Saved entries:

◇ ◇ ◇ ◇ ◇ ◇ ◇

@[simp] theorem State.setHandle_agenda (s : State) (p i : Nat) (h : Handle) : (s.setHandle p i h).agenda = s.agenda := rfl
@[simp] theorem State.setHandle_foc (s : State) (p i : Nat) (h : Handle) : (s.setHandle p i h).foc = s.foc := rfl
@[simp] theorem State.setHandle_draws (s : State) (p i : Nat) (h : Handle) : (s.setHandle p i h).draws = s.draws := rfl
@[simp] theorem State.setHandle_stamp (s : State) (p i : Nat) (h : Handle) : (s.setHandle p i h).stamp = s.stamp := rfl
@[simp] theorem State.setHandle_step (s : State) (p i : Nat) (h : Handle) : (s.setHandle p i h).step = s.step := rfl
@[simp] theorem State.setHandle_node (s : State) (p i : Nat) (h : Handle) : (s.setHandle p i h).node = s.node := rfl
@[simp] theorem State.setHandle_chain (s : State) (p i : Nat) (h : Handle) : (s.setHandle p i h).chain = s.chain := rfl
@[simp] theorem State.setHandle_accepted (s : State) (p i : Nat) (h : Handle) : (s.setHandle p i h).accepted = s.accepted := rfl
@[simp] theorem State.setHandle_failed (s : State) (p i : Nat) (h : Handle) : (s.setHandle p i h).failed = s.failed := rfl
@[simp] theorem State.setHandle_boot (s : State) (p i : Nat) (h : Handle) : (s.setHandle p i h).boot = s.boot := rfl
@[simp] theorem State.setHandle_tripped (s : State) (p i : Nat) (h : Handle) : (s.setHandle p i h).tripped = s.tripped := rfl
@[simp] theorem State.setHandle_cores (s : State) (p i : Nat) (h : Handle) : (s.setHandle p i h).cores = s.cores := rfl
@[simp] theorem State.setHandle_clusters (s : State) (p i : Nat) (h : Handle) : (s.setHandle p i h).clusters = s.clusters := rfl
@[simp] theorem State.setHandle_dies (s : State) (p i : Nat) (h : Handle) : (s.setHandle p i h).dies = s.dies := rfl
@[simp] theorem State.setHandle_launches (s : State) (p i : Nat) (h : Handle) : (s.setHandle p i h).launches = s.launches := rfl
@[simp] theorem State.setHandle_resp (s : State) (p i : Nat) (h : Handle) : (s.setHandle p i h).resp = s.resp := rfl
@[simp] theorem State.setHandle_notices (s : State) (p i : Nat) (h : Handle) : (s.setHandle p i h).notices = s.notices := rfl
@[simp] theorem State.setHandle_replays (s : State) (p i : Nat) (h : Handle) : (s.setHandle p i h).replays = s.replays := rfl
@[simp] theorem State.setHandle_gmaps (s : State) (p i : Nat) (h : Handle) : (s.setHandle p i h).gmaps = s.gmaps := rfl
@[simp] theorem State.setHandle_damaged (s : State) (p i : Nat) (h : Handle) : (s.setHandle p i h).damaged = s.damaged := rfl
@[simp] theorem State.setHandle_weak (s : State) (p i : Nat) (h : Handle) : (s.setHandle p i h).weak = s.weak := rfl

@[simp] theorem State.modHandle_agenda (s : State) (p i : Nat) (f : Handle → Handle) : (s.modHandle p i f).agenda = s.agenda := rfl
@[simp] theorem State.modHandle_foc (s : State) (p i : Nat) (f : Handle → Handle) : (s.modHandle p i f).foc = s.foc := rfl
@[simp] theorem State.modHandle_draws (s : State) (p i : Nat) (f : Handle → Handle) : (s.modHandle p i f).draws = s.draws := rfl
@[simp] theorem State.modHandle_stamp (s : State) (p i : Nat) (f : Handle → Handle) : (s.modHandle p i f).stamp = s.stamp := rfl
@[simp] theorem State.modHandle_step (s : State) (p i : Nat) (f : Handle → Handle) : (s.modHandle p i f).step = s.step := rfl
@[simp] theorem State.modHandle_node (s : State) (p i : Nat) (f : Handle → Handle) : (s.modHandle p i f).node = s.node := rfl
@[simp] theorem State.modHandle_chain (s : State) (p i : Nat) (f : Handle → Handle) : (s.modHandle p i f).chain = s.chain := rfl
@[simp] theorem State.modHandle_accepted (s : State) (p i : Nat) (f : Handle → Handle) : (s.modHandle p i f).accepted = s.accepted := rfl
@[simp] theorem State.modHandle_failed (s : State) (p i : Nat) (f : Handle → Handle) : (s.modHandle p i f).failed = s.failed := rfl
@[simp] theorem State.modHandle_boot (s : State) (p i : Nat) (f : Handle → Handle) : (s.modHandle p i f).boot = s.boot := rfl
@[simp] theorem State.modHandle_tripped (s : State) (p i : Nat) (f : Handle → Handle) : (s.modHandle p i f).tripped = s.tripped := rfl
@[simp] theorem State.modHandle_cores (s : State) (p i : Nat) (f : Handle → Handle) : (s.modHandle p i f).cores = s.cores := rfl
@[simp] theorem State.modHandle_clusters (s : State) (p i : Nat) (f : Handle → Handle) : (s.modHandle p i f).clusters = s.clusters := rfl
@[simp] theorem State.modHandle_dies (s : State) (p i : Nat) (f : Handle → Handle) : (s.modHandle p i f).dies = s.dies := rfl
@[simp] theorem State.modHandle_launches (s : State) (p i : Nat) (f : Handle → Handle) : (s.modHandle p i f).launches = s.launches := rfl
@[simp] theorem State.modHandle_resp (s : State) (p i : Nat) (f : Handle → Handle) : (s.modHandle p i f).resp = s.resp := rfl
@[simp] theorem State.modHandle_notices (s : State) (p i : Nat) (f : Handle → Handle) : (s.modHandle p i f).notices = s.notices := rfl
@[simp] theorem State.modHandle_replays (s : State) (p i : Nat) (f : Handle → Handle) : (s.modHandle p i f).replays = s.replays := rfl
@[simp] theorem State.modHandle_gmaps (s : State) (p i : Nat) (f : Handle → Handle) : (s.modHandle p i f).gmaps = s.gmaps := rfl
@[simp] theorem State.modHandle_damaged (s : State) (p i : Nat) (f : Handle → Handle) : (s.modHandle p i f).damaged = s.damaged := rfl
@[simp] theorem State.modHandle_weak (s : State) (p i : Nat) (f : Handle → Handle) : (s.modHandle p i f).weak = s.weak := rfl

◇ ◇ ◇ ◇ ◇ ◇ ◇

Task description: Write the data out again. Match it word for word.

The answer:
@[simp] theorem State.setHandle_agenda (s : State) (p i : Nat) (h : Handle) : (s.setHandle p i h).agenda = s.agenda := rfl
@[simp] theorem State.setHandle_foc (s : State) (p i : Nat) (h : Handle) : (s.setHandle p i h).foc = s.foc := rfl
@[simp] theorem State.setHandle_draws (s : State) (p i : Nat) (h : Handle) : (s.setHandle p i h).draws = s.draws := rfl
@[simp] theorem State.setHandle_stamp (s : State) (p i : Nat) (h : Handle) : (s.setHandle p i h).stamp = s.stamp := rfl
@[simp] theorem State.setHandle_step (s : State) (p i : Nat) (h : Handle) : (s.setHandle p i h).step = s.step := rfl
@[simp] theorem State.setHandle_node (s : State) (p i : Nat) (h : Handle) : (s.setHandle p i h).node = s.node := rfl
@[simp] theorem State.setHandle_chain (s : State) (p i : Nat) (h : Handle) : (s.setHandle p i h).chain = s.chain := rfl
@[simp] theorem State.setHandle_accepted (s : State) (p i : Nat) (h : Handle) : (s.setHandle p i h).accepted = s.accepted := rfl
@[simp] theorem State.setHandle_failed (s : State) (p i : Nat) (h : Handle) : (s.setHandle p i h).failed = s.failed := rfl
@[simp] theorem State.setHandle_boot (s : State) (p i : Nat) (h : Handle) : (s.setHandle p i h).boot = s.boot := rfl
@[simp] theorem State.setHandle_tripped (s : State) (p i : Nat) (h : Handle) : (s.setHandle p i h).tripped = s.tripped := rfl
@[simp] theorem State.setHandle_cores (s : State) (p i : Nat) (h : Handle) : (s.setHandle p i h).cores = s.cores := rfl
@[simp] theorem State.setHandle_clusters (s : State) (p i : Nat) (h : Handle) : (s.setHandle p i h).clusters = s.clusters := rfl
@[simp] theorem State.setHandle_dies (s : State) (p i : Nat) (h : Handle) : (s.setHandle p i h).dies = s.dies := rfl
@[simp] theorem State.setHandle_launches (s : State) (p i : Nat) (h : Handle) : (s.setHandle p i h).launches = s.launches := rfl
@[simp] theorem State.setHandle_resp (s : State) (p i : Nat) (h : Handle) : (s.setHandle p i h).resp = s.resp := rfl
@[simp] theorem State.setHandle_notices (s : State) (p i : Nat) (h : Handle) : (s.setHandle p i h).notices = s.notices := rfl
@[simp] theorem State.setHandle_replays (s : State) (p i : Nat) (h : Handle) : (s.setHandle p i h).replays = s.replays := rfl
@[simp] theorem State.setHandle_gmaps (s : State) (p i : Nat) (h : Handle) : (s.setHandle p i h).gmaps = s.gmaps := rfl
@[simp] theorem State.setHandle_damaged (s : State) (p i : Nat) (h : Handle) : (s.setHandle p i h).damaged = s.damaged := rfl
@[simp] theorem State.setHandle_weak (s : State) (p i : Nat) (h : Handle) : (s.setHandle p i h).weak = s.weak := rfl

@[simp] theorem State.modHandle_agenda (s : State) (p i : Nat) (f : Handle → Handle) : (s.modHandle p i f).agenda = s.agenda := rfl
@[simp] theorem State.modHandle_foc (s : State) (p i : Nat) (f : Handle → Handle) : (s.modHandle p i f).foc = s.foc := rfl
@[simp] theorem State.modHandle_draws (s : State) (p i : Nat) (f : Handle → Handle) : (s.modHandle p i f).draws = s.draws := rfl
@[simp] theorem State.modHandle_stamp (s : State) (p i : Nat) (f : Handle → Handle) : (s.modHandle p i f).stamp = s.stamp := rfl
@[simp] theorem State.modHandle_step (s : State) (p i : Nat) (f : Handle → Handle) : (s.modHandle p i f).step = s.step := rfl
@[simp] theorem State.modHandle_node (s : State) (p i : Nat) (f : Handle → Handle) : (s.modHandle p i f).node = s.node := rfl
@[simp] theorem State.modHandle_chain (s : State) (p i : Nat) (f : Handle → Handle) : (s.modHandle p i f).chain = s.chain := rfl
@[simp] theorem State.modHandle_accepted (s : State) (p i : Nat) (f : Handle → Handle) : (s.modHandle p i f).accepted = s.accepted := rfl
@[simp] theorem State.modHandle_failed (s : State) (p i : Nat) (f : Handle → Handle) : (s.modHandle p i f).failed = s.failed := rfl
@[simp] theorem State.modHandle_boot (s : State) (p i : Nat) (f : Handle → Handle) : (s.modHandle p i f).boot = s.boot := rfl
@[simp] theorem State.modHandle_tripped (s : State) (p i : Nat) (f : Handle → Handle) : (s.modHandle p i f).tripped = s.tripped := rfl
@[simp] theorem State.modHandle_cores (s : State) (p i : Nat) (f : Handle → Handle) : (s.modHandle p i f).cores = s.cores := rfl
@[simp] theorem State.modHandle_clusters (s : State) (p i : Nat) (f : Handle → Handle) : (s.modHandle p i f).clusters = s.clusters := rfl
@[simp] theorem State.modHandle_dies (s : State) (p i : Nat) (f : Handle → Handle) : (s.modHandle p i f).dies = s.dies := rfl
@[simp] theorem State.modHandle_launches (s : State) (p i : Nat) (f : Handle → Handle) : (s.modHandle p i f).launches = s.launches := rfl
@[simp] theorem State.modHandle_resp (s : State) (p i : Nat) (f : Handle → Handle) : (s.modHandle p i f).resp = s.resp := rfl
@[simp] theorem State.modHandle_notices (s : State) (p i : Nat) (f : Handle → Handle) : (s.modHandle p i f).notices = s.notices := rfl
@[simp] theorem State.modHandle_replays (s : State) (p i : Nat) (f : Handle → Handle) : (s.modHandle p i f).replays = s.replays := rfl
@[simp] theorem State.modHandle_gmaps (s : State) (p i : Nat) (f : Handle → Handle) : (s.modHandle p i f).gmaps = s.gmaps := rfl
@[simp] theorem State.modHandle_damaged (s : State) (p i : Nat) (f : Handle → Handle) : (s.modHandle p i f).damaged = s.damaged := rfl
@[simp] theorem State.modHandle_weak (s : State) (p i : Nat) (f : Handle → Handle) : (s.modHandle p i f).weak = s.weak := rfl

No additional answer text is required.